2.2. Preparation of Stevia Ferments and Extracts

Fermentation broth and extract were prepared using organically grown stevia leaves from Jeju Cacao Smart Farm as follows: 10 g of barley nuruk and 10 g of stevia ethanol extract were added to 100 mL of TSB medium or sucrose solution and fermented in an incubator at 30 °C for 1, 3, and 5 days, and 100 mL of acetone was then added to each fermentation broth to prepare a 50% acetone extract, which was extracted for 24 h at room temperature, concentrated under reduced pressure, and lyophilized.

2.3. Antioxidant Capacity

The antioxidant capacity of the stevia ferment was tested using 1,1,diphenyl-2-picrylhydrazyl (DPPH) and ABTS free radical scavenging assays as follows: DPPH· is itself a very stable free radical and has a purple color.
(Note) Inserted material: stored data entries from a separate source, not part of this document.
/-! PPU page fields: spec/ chapter 06. -/

def PPU_STAT_BUSY : Row := ⟨.ppu, 0x040, 1, 0x0, 1, 0x0, 0, 0, 1, .ro, .val 0, false⟩
def PPU_STAT_JOB : Row := ⟨.ppu, 0x040, 1, 0x0, 1, 0x0, 0, 8, 6, .ro, .val 0, false⟩
def PPU_LAST_CAND : Row := ⟨.ppu, 0x044, 1, 0x0, 1, 0x0, 0, 0, 16, .ro, .val 0, false⟩
def PPU_LAST_KEPT : Row := ⟨.ppu, 0x044, 1, 0x0, 1, 0x0, 0, 16, 12, .ro, .val 0, false⟩
def PPU_JOBS : Row := ⟨.ppu, 0x048, 1, 0x0, 1, 0x0, 0, 0, 32, .ro, .val 0, false⟩
def PPU_CAPPED : Row := ⟨.ppu, 0x04C, 1, 0x0, 1, 0x0, 0, 0, 32, .ro, .val 0, false⟩
def PPU_TRUNC : Row := ⟨.ppu, 0x050, 1, 0x0, 1, 0x0, 0, 0, 32, .ro, .val 0, false⟩
def PPU_NONFINITE : Row := ⟨.ppu, 0x054, 1, 0x0, 1, 0x0, 0, 0, 32, .ro, .val 0, false⟩
def PPU_FAILED : Row := ⟨.ppu, 0x058, 1, 0x0, 1, 0x0, 0, 0, 32, .ro, .val 0, false⟩

/-! COL page fields: spec/ chapter 09, 17. -/

def COL_TXQ_MACS : Row := ⟨.col, 0x040, 1, 0x0, 1, 0x0, 0, 0, 8, .rwl, .val 0, false⟩
def COL_TXQ_QUEUE : Row := ⟨.col, 0x040, 1, 0x0, 1, 0x0, 0, 8, 3, .rwl, .val 0, false⟩
def COL_TXQ_REC_PER_FRAME : Row := ⟨.col, 0x040, 1, 0x0, 1, 0x0, 0, 16, 7, .rwl, .val 22, false⟩
def COL_STALE : Row := ⟨.col, 0x064, 1, 0x0, 1, 0x0, 0, 0, 32, .ro, .val 0, false⟩
def COL_Q_STALL : Row := ⟨.col, 0x068, 1, 0x0, 1, 0x0, 0, 0, 32, .ro, .val 0, false⟩
def COL_DST_MAC_LO : Row := ⟨.col, 0x044, 1, 0x0, 1, 0x0, 0, 0, 32, .rwl, .val 0, false⟩
def COL_DST_MAC_HI : Row := ⟨.col, 0x048, 1, 0x0, 1, 0x0, 0, 0, 16, .rwl, .val 0, false⟩
def COL_VLAN_ID : Row := ⟨.col, 0x04C, 1, 0x0, 1, 0x0, 0, 0, 12, .rwl, .val 0, false⟩
def COL_VLAN_EN : Row := ⟨.col, 0x04C, 1, 0x0, 1, 0x0, 0, 12, 1, .rwl, .val 0, false⟩
def COL_SRC_IP : Row := ⟨.col, 0x050, 1, 0x0, 1, 0x0, 0, 0, 32, .rwl, .val 0, false⟩
def COL_DST_IP : Row := ⟨.col, 0x054, 1, 0x0, 1, 0x0, 0, 0, 32, .rwl, .val 0, false⟩
def COL_SRC_PORT : Row := ⟨.col, 0x058, 1, 0x0, 1, 0x0, 0, 0, 16, .rwl, .val 0, false⟩
def COL_DST_PORT : Row := ⟨.col, 0x058, 1, 0x0, 1, 0x0, 0, 16, 16, .rwl, .val 0, false⟩
def COL_BATCHES : Row := ⟨.col, 0x05C, 1, 0x0, 1, 0x0, 0, 0, 32, .ro, .val 0, false⟩
def COL_INVALID : Row := ⟨.col, 0x060, 1, 0x0, 1, 0x0, 0, 0, 32, .ro, .val 0, false⟩

/-! PRT page fields: spec/ chapter 10. -/

def PRT_CTL_ENABLE : Row := ⟨.prt, 0x100, 16, 0x80, 1, 0x0, 0, 0, 1, .rw, .val 0, false⟩
def PRT_CTL_RESET : Row := ⟨.prt, 0x100, 16, 0x80, 1, 0x0, 0, 1, 1, .w1s, .val 0, false⟩
def PRT_CTL_HOLD : Row := ⟨.prt, 0x100, 16, 0x80, 1, 0x0, 0, 2, 1, .rw, .val 0, false⟩
def PRT_CTL_REJOIN_N : Row := ⟨.prt, 0x100, 16, 0x80, 1, 0x0, 0, 4, 4, .rw, .val 0, false⟩
def PRT_CTL_CLASS : Row := ⟨.prt, 0x100, 16, 0x80, 1, 0x0, 0, 8, 4, .rw, .val 8, false⟩
def PRT_CTL_OVR_LIMIT : Row := ⟨.prt, 0x100, 16, 0x80, 1, 0x0, 0, 12, 4, .rw, .val 0, false⟩
def PRT_STAT_STATE : Row := ⟨.prt, 0x104, 16, 0x80, 1, 0x0, 0, 0, 2, .ro, .val 0, false⟩
def PRT_STAT_CAUSE : Row := ⟨.prt, 0x104, 16, 0x80, 1, 0x0, 0, 4, 3, .ro, .val 0, false⟩
def PRT_STAT_RESETS : Row := ⟨.prt, 0x104, 16, 0x80, 1, 0x0, 0, 16, 16, .ro, .val 0, false⟩
def PRT_QUOTA : Row := ⟨.prt, 0x108, 16, 0x80, 1, 0x0, 0, 0, 32, .rw, .val 0, false⟩
def PRT_REQ_DL : Row := ⟨.prt, 0x10C, 16, 0x80, 1, 0x0, 0, 0, 16, .rw, .val 1024, false⟩
def PRT_OVERRUN : Row := ⟨.prt, 0x110, 16, 0x80, 1, 0x0, 0, 0, 32, .ro, .val 0, false⟩
def PRT_MISSED : Row := ⟨.prt, 0x114, 16, 0x80, 1, 0x0, 0, 0, 32, .ro, .val 0, false⟩
def PRT_ISL_RESET : Row := ⟨.prt, 0x118, 16, 0x80, 1, 0x0, 0, 0, 1, .wo, .val 0, false⟩
def PRT_WIN_BASE : Row := ⟨.prt, 0x140, 16, 0x80, 8, 0x8, 0, 0, 26, .rw, .val 0, false⟩
def PRT_WIN_LEN : Row := ⟨.prt, 0x144, 16, 0x80, 8, 0x8, 0, 0, 26, .rw, .val 0, false⟩
def PRT_WIN_WR : Row := ⟨.prt, 0x144, 16, 0x80, 8, 0x8, 0, 30, 1, .rw, .val 0, false⟩
def PRT_WIN_VALID : Row := ⟨.prt, 0x144, 16, 0x80, 8, 0x8, 0, 31, 1, .rw, .val 0, false⟩

/-! ACCT page fields: spec/ chapter 10. -/

def ACCT_CTL_MODE : Row := ⟨.acct, 0x040, 1, 0x0, 1, 0x0, 0, 0, 1, .rw, .val 0, false⟩
def ACCT_SEL_PART : Row := ⟨.acct, 0x044, 1, 0x0, 1, 0x0, 0, 0, 4, .rw, .val 0, false⟩
def ACCT_SEL_VIEW : Row := ⟨.acct, 0x044, 1, 0x0, 1, 0x0, 0, 8, 1, .rw, .val 0, false⟩
def ACCT_OVERRUNS : Row := ⟨.acct, 0x090, 1, 0x0, 1, 0x0, 0, 0, 32, .ro, .val 0, false⟩
def ACCT_RESETS : Row := ⟨.acct, 0x094, 1, 0x0, 1, 0x0, 0, 0, 32, .ro, .val 0, false⟩
def ACCT_V_REF : Row := ⟨.acct, 0x210, 1, 0x0, 1, 0x0, 0, 0, 32, .rwl, .val 0x3F800000, true⟩
def ACCT_ENG_NS_LO : Row := ⟨.acct, 0x050, 1, 0x0, 1, 0x0, 0, 0, 32, .ro, .val 0, false⟩
def ACCT_ENG_NS_HI : Row := ⟨.acct, 0x054, 1, 0x0, 1, 0x0, 0, 0, 32, .ro, .val 0, false⟩
def ACCT_BRUSH_NS_LO : Row := ⟨.acct, 0x058, 1, 0x0, 1, 0x0, 0, 0, 32, .ro, .val 0, false⟩
def ACCT_BRUSH_NS_HI : Row := ⟨.acct, 0x05C, 1, 0x0, 1, 0x0, 0, 0, 32, .ro, .val 0, false⟩
def ACCT_STACK_LO : Row := ⟨.acct, 0x060, 4, 0x8, 1, 0x0, 0, 0, 32, .ro, .val 0, false⟩
def ACCT_STACK_HI : Row := ⟨.acct, 0x064, 4, 0x8, 1, 0x0, 0, 0, 32, .ro, .val 0, false⟩
def ACCT_POOL_LO : Row := ⟨.acct, 0x080, 1, 0x0, 1, 0x0, 0, 0, 32, .ro, .val 0, false⟩
def ACCT_POOL_HI : Row := ⟨.acct, 0x084, 1, 0x0, 1, 0x0, 0, 0, 32, .ro, .val 0, false⟩
def ACCT_ENERGY_UJ_LO : Row := ⟨.acct, 0x088, 1, 0x0, 1, 0x0, 0, 0, 32, .ro, .val 0, false⟩
def ACCT_ENERGY_UJ_HI : Row := ⟨.acct, 0x08C, 1, 0x0, 1, 0x0, 0, 0, 32, .ro, .val 0, false⟩
def ACCT_MBYTES_LO : Row := ⟨.acct, 0x100, 32, 0x8, 1, 0x0, 0, 0, 32, .ro, .val 0, false⟩
def ACCT_MBYTES_HI : Row := ⟨.acct, 0x104, 32, 0x8, 1, 0x0, 0, 0, 32, .ro, .val 0, false⟩
def ACCT_K : Row := ⟨.acct, 0x200, 4, 0x4, 1, 0x0, 0, 0, 32, .rwl, .val 0, true⟩

/-! BWREG page fields: spec/ chapter 10. -/

def BWREG_CTL_COMMIT : Row := ⟨.bwreg, 0x040, 1, 0x0, 1, 0x0, 0, 0, 1, .w1s, .val 0, false⟩
def BWREG_CTL_L1_CLASS : Row := ⟨.bwreg, 0x040, 1, 0x0, 1, 0x0, 0, 8, 4, .rw, .val 7, false⟩
def BWREG_STAT_COMMIT : Row := ⟨.bwreg, 0x044, 1, 0x0, 1, 0x0, 0, 0, 2, .ro, .val 0, false⟩
def BWREG_STAT_FAIL_STACK : Row := ⟨.bwreg, 0x044, 1, 0x0, 1, 0x0, 0, 4, 2, .ro, .val 0, false⟩
def BWREG_RATE : Row := ⟨.bwreg, 0x048, 4, 0x4, 1, 0x0, 0, 0, 16, .ro, .val 0, false⟩
def BWREG_M_WIN : Row := ⟨.bwreg, 0x100, 32, 0x40, 1, 0x0, 0, 0, 3, .rw, .val 3, false⟩
def BWREG_M_CLASS : Row := ⟨.bwreg, 0x100, 32, 0x40, 1, 0x0, 16, 4, 4, .rw, .val 8, false⟩
def BWREG_M_DL : Row := ⟨.bwreg, 0x100, 32, 0x40, 1, 0x0, 16, 16, 16, .rw, .val 1024, false⟩
def BWREG_M_MIN : Row := ⟨.bwreg, 0x104, 32, 0x40, 4, 0x8, 0, 0, 24, .rw, .val 0, false⟩
def BWREG_M_MAX : Row := ⟨.bwreg, 0x108, 32, 0x40, 4, 0x8, 0, 0, 24, .rw, .val 16777215, false⟩
def BWREG_M_USED : Row := ⟨.bwreg, 0x124, 32, 0x40, 4, 0x4, 0, 0, 24, .ro, .val 0, false⟩
def BWREG_M_HELD : Row := ⟨.bwreg, 0x134, 32, 0x40, 1, 0x0, 0, 0, 32, .ro, .val 0, false⟩
def BWREG_MP_CLASS : Row := ⟨.bwreg, 0x100, 16, 0x40, 1, 0x0, 0, 4, 4, .ro, .val 8, false⟩

/-! MBX page fields: spec/ chapter 11. -/

def MBX_ROUTE_SENDER : Row := ⟨.mbx, 0x040, 62, 0x4, 1, 0x0, 0, 0, 4, .rwl, .val 15, false⟩
def MBX_ROUTE_RECEIVER : Row := ⟨.mbx, 0x040, 62, 0x4, 1, 0x0, 0, 4, 4, .rwl, .val 15, false⟩
def MBX_WARN_LEVEL : Row := ⟨.mbx, 0x250, 1, 0x0, 1, 0x0, 0, 0, 7, .ro, .val 0, false⟩
def MBX_WARN_LOST : Row := ⟨.mbx, 0x254, 1, 0x0, 1, 0x0, 0, 0, 32, .ro, .val 0, false⟩
def MBX_OVW : Row := ⟨.mbx, 0x300, 64, 0x4, 1, 0x0, 0, 0, 32, .ro, .val 0, false⟩
def MBX_DATA : Row := ⟨.mbx, 0x140, 64, 0x4, 1, 0x0, 0, 0, 32, .chan, .val 0, false⟩
def MBX_FULL : Row := ⟨.mbx, 0x240, 2, 0x4, 1, 0x0, 0, 0, 32, .ro, .val 0, false⟩
def MBX_FREE_PEND : Row := ⟨.mbx, 0x248, 2, 0x4, 1, 0x0, 0, 0, 32, .w1c, .val 0, false⟩
def MBX_WROUTE_SENDER : Row := ⟨.mbx, 0x138, 2, 0x4, 1, 0x0, 0, 0, 4, .ro, .val 11, false⟩
def MBX_WROUTE_RECEIVER : Row := ⟨.mbx, 0x138, 2, 0x4, 1, 0x0, 0, 4, 4, .ro, .byI [8, 9], false⟩

/-! INTC page fields: spec/ chapter 11. -/

def INTC_PEND : Row := ⟨.intc, 0x040, 16, 0x4, 1, 0x0, 0, 0, 32, .ro, .val 0, false⟩
def INTC_CLAIM : Row := ⟨.intc, 0x080, 19, 0x8, 1, 0x0, 0, 0, 10, .ro, .val 0, false⟩
def INTC_COMPLETE : Row := ⟨.intc, 0x080, 19, 0x8, 1, 0x0, 0, 0, 10, .wo, .val 0, false⟩
def INTC_THRESH : Row := ⟨.intc, 0x084, 19, 0x8, 1, 0x0, 0, 0, 4, .rw, .val 0, false⟩
def INTC_ROUTE_CTX : Row := ⟨.intc, 0x800, 512, 0x4, 1, 0x0, 0, 0, 5, .rwl, .val 31, false⟩
def INTC_ROUTE_PRIO : Row := ⟨.intc, 0x800, 512, 0x4, 1, 0x0, 0, 8, 4, .rwl, .val 0, false⟩
def INTC_ROUTE_VEC : Row := ⟨.intc, 0x800, 512, 0x4, 1, 0x0, 0, 16, 5, .rwl, .val 0, false⟩

/-! CORE page fields: spec/ chapter 11. -/

def CORE_RUN : Row := ⟨.core, 0x040, 1, 0x0, 1, 0x0, 0, 0, 8, .rw, .val 1, false⟩
def CORE_WFI : Row := ⟨.core, 0x044, 1, 0x0, 1, 0x0, 0, 0, 8, .ro, .val 0, false⟩
def CORE_RVEC_LO : Row := ⟨.core, 0x080, 8, 0x8, 1, 0x0, 0, 0, 32, .rwl, .val 0, false⟩
def CORE_RVEC_HI : Row := ⟨.core, 0x084, 8, 0x8, 1, 0x0, 0, 0, 32, .rwl, .val 0, false⟩

/-! PMC page fields: spec/ chapter 13. -/

def PMC_CTL_SHED_EN : Row := ⟨.pmc, 0x040, 1, 0x0, 1, 0x0, 0, 0, 1, .rwl, .val 1, false⟩
def PMC_VIN_MV : Row := ⟨.pmc, 0x044, 1, 0x0, 1, 0x0, 0, 0, 16, .ro, .val 0, false⟩
def PMC_VIN_CUR : Row := ⟨.pmc, 0x044, 1, 0x0, 1, 0x0, 0, 16, 16, .ro, .val 0, false⟩
def PMC_P_DEV : Row := ⟨.pmc, 0x048, 1, 0x0, 1, 0x0, 0, 0, 16, .ro, .val 0, false⟩
def PMC_EFF : Row := ⟨.pmc, 0x04C, 1, 0x0, 1, 0x0, 0, 0, 16, .ro, .val 0xE666, true⟩
def PMC_E_VIN_LO : Row := ⟨.pmc, 0x050, 1, 0x0, 1, 0x0, 0, 0, 32, .ro, .val 0, false⟩
def PMC_E_VIN_HI : Row := ⟨.pmc, 0x054, 1, 0x0, 1, 0x0, 0, 0, 32, .ro, .val 0, false⟩
def PMC_E_RAIL_LO : Row := ⟨.pmc, 0x058, 5, 0x8, 1, 0x0, 0, 0, 32, .ro, .val 0, false⟩
def PMC_E_RAIL_HI : Row := ⟨.pmc, 0x05C, 5, 0x8, 1, 0x0, 0, 0, 32, .ro, .val 0, false⟩

/-! VRC page fields: spec/ chapter 13. -/

def VRC_STAT_GOOD : Row := ⟨.vrc, 0x040, 1, 0x0, 1, 0x0, 0, 0, 8, .ro, .byInst [255, 255, 255, 255, 15], false⟩
def VRC_STAT_ACTIVE : Row := ⟨.vrc, 0x040, 1, 0x0, 1, 0x0, 0, 8, 8, .ro, .val 0, false⟩
def VRC_STAT_STATE : Row := ⟨.vrc, 0x040, 1, 0x0, 1, 0x0, 0, 16, 2, .ro, .val 0, false⟩
def VRC_VSET : Row := ⟨.vrc, 0x044, 1, 0x0, 1, 0x0, 0, 0, 16, .ro, .val 0, false⟩
def VRC_VSNS : Row := ⟨.vrc, 0x044, 1, 0x0, 1, 0x0, 0, 16, 16, .ro, .val 0, false⟩
def VRC_IRAIL : Row := ⟨.vrc, 0x048, 1, 0x0, 1, 0x0, 0, 0, 16, .ro, .val 0, false⟩
def VRC_ILIM : Row := ⟨.vrc, 0x048, 1, 0x0, 1, 0x0, 0, 16, 16, .ro, .byInst [1600, 1600, 1600, 1600, 800], false⟩
def VRC_PH_SEL : Row := ⟨.vrc, 0x04C, 1, 0x0, 1, 0x0, 0, 0, 3, .rw, .val 0, false⟩
def VRC_PH_IMON : Row := ⟨.vrc, 0x050, 1, 0x0, 1, 0x0, 0, 0, 12, .ro, .val 0, false⟩
def VRC_PH_TEMP : Row := ⟨.vrc, 0x050, 1, 0x0, 1, 0x0, 0, 16, 8, .ro, .val 0, false⟩
def VRC_PH_FAIL : Row := ⟨.vrc, 0x050, 1, 0x0, 1, 0x0, 0, 24, 2, .ro, .val 0, false⟩
def VRC_DROOPS : Row := ⟨.vrc, 0x054, 1, 0x0, 1, 0x0, 0, 0, 32, .ro, .val 0, false⟩
def VRC_LOSSES : Row := ⟨.vrc, 0x058, 1, 0x0, 1, 0x0, 0, 0, 32, .ro, .val 0, false⟩

/-! THM page fields: spec/ chapter 13. -/

def THM_MS_T : Row := ⟨.thm, 0x054, 4, 0x4, 1, 0x0, 0, 0, 8, .ro, .val 0, false⟩
def THM_WARM_EN : Row := ⟨.thm, 0x064, 1, 0x0, 1, 0x0, 0, 0, 1, .rwl, .val 1, false⟩
def THM_WARM_FLOOR_C : Row := ⟨.thm, 0x064, 1, 0x0, 1, 0x0, 0, 8, 6, .rwl, .val 40, false⟩
def THM_COOL_FLOW : Row := ⟨.thm, 0x06C, 1, 0x0, 1, 0x0, 0, 0, 16, .ro, .val 0, false⟩
def THM_COOL_STATE : Row := ⟨.thm, 0x06C, 1, 0x0, 1, 0x0, 0, 16, 3, .ro, .val 0, false⟩
def THM_RTHS_WARN : Row := ⟨.thm, 0x080, 1, 0x0, 1, 0x0, 0, 0, 8, .rwl, .val 125, false⟩
def THM_RTHS_FLEET : Row := ⟨.thm, 0x080, 1, 0x0, 1, 0x0, 0, 8, 1, .ro, .val 0, false⟩
def THM_CYC : Row := ⟨.thm, 0x0A0, 5, 0x10, 4, 0x4, 0, 0, 32, .ro, .val 0, true⟩
def THM_TJ_MAX : Row := ⟨.thm, 0x040, 5, 0x4, 1, 0x0, 0, 0, 8, .ro, .val 0, false⟩
def THM_TJ_MIN : Row := ⟨.thm, 0x040, 5, 0x4, 1, 0x0, 0, 8, 8, .ro, .val 0, false⟩
def THM_COOL_T_IN : Row := ⟨.thm, 0x068, 1, 0x0, 1, 0x0, 0, 0, 16, .ro, .val 0, false⟩
def THM_COOL_T_OUT : Row := ⟨.thm, 0x068, 1, 0x0, 1, 0x0, 0, 16, 16, .ro, .val 0, false⟩
def THM_COOL_INLET_HI : Row := ⟨.thm, 0x070, 1, 0x0, 1, 0x0, 0, 0, 8, .rwl, .val 55, false⟩
def THM_COOL_DERATE_W : Row := ⟨.thm, 0x070, 1, 0x0, 1, 0x0, 0, 8, 8, .rwl, .val 16, false⟩
def THM_COOL_FLOW_MIN : Row := ⟨.thm, 0x070, 1, 0x0, 1, 0x0, 0, 16, 8, .rwl, .val 15, false⟩
def THM_COOL_DT_MAX : Row := ⟨.thm, 0x070, 1, 0x0, 1, 0x0, 0, 24, 8, .rwl, .val 15, false⟩
def THM_I3C_ADDR_IN : Row := ⟨.thm, 0x074, 1, 0x0, 1, 0x0, 0, 0, 7, .rwl, .val 0, false⟩
def THM_I3C_ADDR_OUT : Row := ⟨.thm, 0x074, 1, 0x0, 1, 0x0, 0, 8, 7, .rwl, .val 0, false⟩
def THM_I3C_ADDR_FLOW : Row := ⟨.thm, 0x074, 1, 0x0, 1, 0x0, 0, 16, 7, .rwl, .val 0, false⟩
def THM_I3C_REG_IN : Row := ⟨.thm, 0x078, 1, 0x0, 1, 0x0, 0, 0, 8, .rwl, .val 0, false⟩
def THM_I3C_REG_OUT : Row := ⟨.thm, 0x078, 1, 0x0, 1, 0x0, 0, 8, 8, .rwl, .val 0, false⟩
def THM_I3C_REG_FLOW : Row := ⟨.thm, 0x078, 1, 0x0, 1, 0x0, 0, 16, 8, .rwl, .val 0, false⟩
def THM_RTH : Row := ⟨.thm, 0x07C, 1, 0x0, 1, 0x0, 0, 0, 16, .ro, .val 0, false⟩
def THM_RTH_REF : Row := ⟨.thm, 0x07C, 1, 0x0, 1, 0x0, 0, 16, 16, .ro, .val 100, true⟩

/-! DVFS page fields: spec/ chapter 13. -/

def DVFS_OPC_REQ : Row := ⟨.dvfs, 0x040, 4, 0x4, 1, 0x0, 0, 0, 4, .rw, .val 12, false⟩
def DVFS_OPC_FLOOR_PEND : Row := ⟨.dvfs, 0x040, 4, 0x4, 1, 0x0, 0, 8, 4, .rwl, .val 0, false⟩
def DVFS_OPC_FLOOR : Row := ⟨.dvfs, 0x040, 4, 0x4, 1, 0x0, 0, 12, 4, .ro, .val 0, false⟩
def DVFS_OPC_ACT : Row := ⟨.dvfs, 0x040, 4, 0x4, 1, 0x0, 0, 16, 4, .ro, .val 0, false⟩
def DVFS_OPC_TOP : Row := ⟨.dvfs, 0x040, 4, 0x4, 1, 0x0, 0, 20, 4, .ro, .val 15, true⟩
def DVFS_OPC_BREACH : Row := ⟨.dvfs, 0x040, 4, 0x4, 1, 0x0, 0, 24, 1, .ro, .val 0, false⟩
def DVFS_THR_ACT : Row := ⟨.dvfs, 0x050, 4, 0x4, 1, 0x0, 0, 1, 10, .ro, .val 0, false⟩
def DVFS_OP_FREQ : Row := ⟨.dvfs, 0x060, 16, 0x4, 1, 0x0, 0, 0, 6, .ro, .byI [16, 18, 20, 22, 24, 26, 28, 30, 32, 34, 36, 38, 40, 42, 45, 48], true⟩
def DVFS_VT_V_TEST : Row := ⟨.dvfs, 0x0A0, 4, 0x40, 16, 0x4, 0, 0, 10, .ro, .byJ [560, 575, 590, 605, 620, 635, 650, 665, 685, 705, 725, 745, 765, 790, 820, 850], true⟩
def DVFS_VT_OFFSET : Row := ⟨.dvfs, 0x0A0, 4, 0x40, 16, 0x4, 0, 12, 6, .ro, .val 0, true⟩
def DVFS_VT_RETIRED : Row := ⟨.dvfs, 0x0A0, 4, 0x40, 16, 0x4, 0, 31, 1, .ro, .val 0, true⟩
def DVFS_AGE_MARGIN : Row := ⟨.dvfs, 0x1A0, 4, 0x4, 1, 0x0, 0, 0, 8, .ro, .val 0, false⟩
def DVFS_AGE_MARGIN_MIN : Row := ⟨.dvfs, 0x1A0, 4, 0x4, 1, 0x0, 0, 8, 8, .ro, .val 20, true⟩
def DVFS_AGE_OFFSET_MAX : Row := ⟨.dvfs, 0x1A0, 4, 0x4, 1, 0x0, 0, 16, 8, .ro, .val 50, true⟩
def DVFS_AGE_DROOP_MV : Row := ⟨.dvfs, 0x1A0, 4, 0x4, 1, 0x0, 0, 24, 8, .ro, .val 40, true⟩
def DVFS_AGE_RAISES : Row := ⟨.dvfs, 0x1B0, 4, 0x4, 1, 0x0, 0, 0, 32, .ro, .val 0, false⟩
def DVFS_PMAX : Row := ⟨.dvfs, 0x220, 4, 0x40, 16, 0x4, 0, 0, 16, .ro, .byJ [240, 265, 290, 315, 340, 415, 490, 575, 660, 750, 840, 930, 1020, 1110, 1220, 1340], true⟩
def DVFS_HUB_W : Row := ⟨.dvfs, 0x320, 1, 0x0, 1, 0x0, 0, 0, 16, .ro, .val 420, true⟩
def DVFS_THR_US_LO : Row := ⟨.dvfs, 0x1C0, 11, 0x8, 1, 0x0, 1, 0, 32, .ro, .val 0, false⟩
def DVFS_THR_US_HI : Row := ⟨.dvfs, 0x1C4, 11, 0x8, 1, 0x0, 1, 0, 32, .ro, .val 0, false⟩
When DPPH· reacts with substances with antioxidant activity, it turns yellow as the radical is scavenged; therefore, the degree of radical scavenging can be measured spectrophotometrically to indirectly assess the antioxidant capacity of the sample. DPPH radical scavenging activity was measured by applying the Munteanu method [22]. Then, 20 μL of the extract of each concentration of stevia ferment was incubated with 180 μL of 0.2 mM DPPH solution for 10 min, and the absorbance was measured at 515 nm. On the other hand, when ABTS+, which is blue-green in color, reacts with substances with antioxidant activity, it is decolorized by scavenging radicals, and the degree of radical scavenging can be measured spectrophotometrically to indirectly evaluate the antioxidant capacity of the sample. ABTS radical scavenging activity was measured by applying the method of Re et al [23]. Prior to the antioxidant capacity measurement, an ABTS+ solution was prepared by mixing 14 mM ABTS and 4.9 mM potassium persulfate and diluted with 95% EtOH to 0.65–0.70 at 700 nm after 24 h of dark reaction. The antioxidant capacity was measured by adding 180 μL of ABTS+ solution to 20 μL of the extract of each concentration of stevia ferment and dark reacting for 15 min and then measuring the absorbance at 700 nm. Ascorbic acid was used as a positive control for DPPH and ABTS radical scavenging activity. The DPPH and ABTS scavenging effects were measured using the following formula. IC50 values (concentration of sample required to inhibit 50% of DPPH radicals) were estimated from a regression analysis. Based on these IC50 values, the antioxidant capacity was evaluated.
Radical scavenging (%) = [Acontrol − Asample/Acontrol] × 100

2.4. Antidiabetic Capacity

The antidiabetic capacity of the stevia ferment was tested using an α-glucosidase inhibition assay as follows: The inhibition of the α-glucosidase enzyme was measured in a 100 mM sodium phosphate buffer, with a pH of 6.8, by reacting 750 mU/mL α-glucosidase with 100 μL of 1.5 mM pNPG in the absence or presence of stevia ferment at 37 °C in a final reaction volume of 200 μL. The reaction in the presence of acarbose was used as a positive control. The reaction was initiated by adding pNPG, and after a reaction time of 10 min, 60 μL of a stop solution, 1 M Na2CO3, was added, and the released pNPs were determined by measuring the absorbance at 405 nm using a spectrophotometer. For accurate inhibitory activity measurements, background readings were removed by subtracting the absorbance of the α-glucosidase-free mixture. Inhibition assays (using different concentrations of inhibitor) were also used to determine the concentration of stevia ferment that resulted in 50% inhibition (IC50 value) compared to acarbose. All measurements were performed in triplicate.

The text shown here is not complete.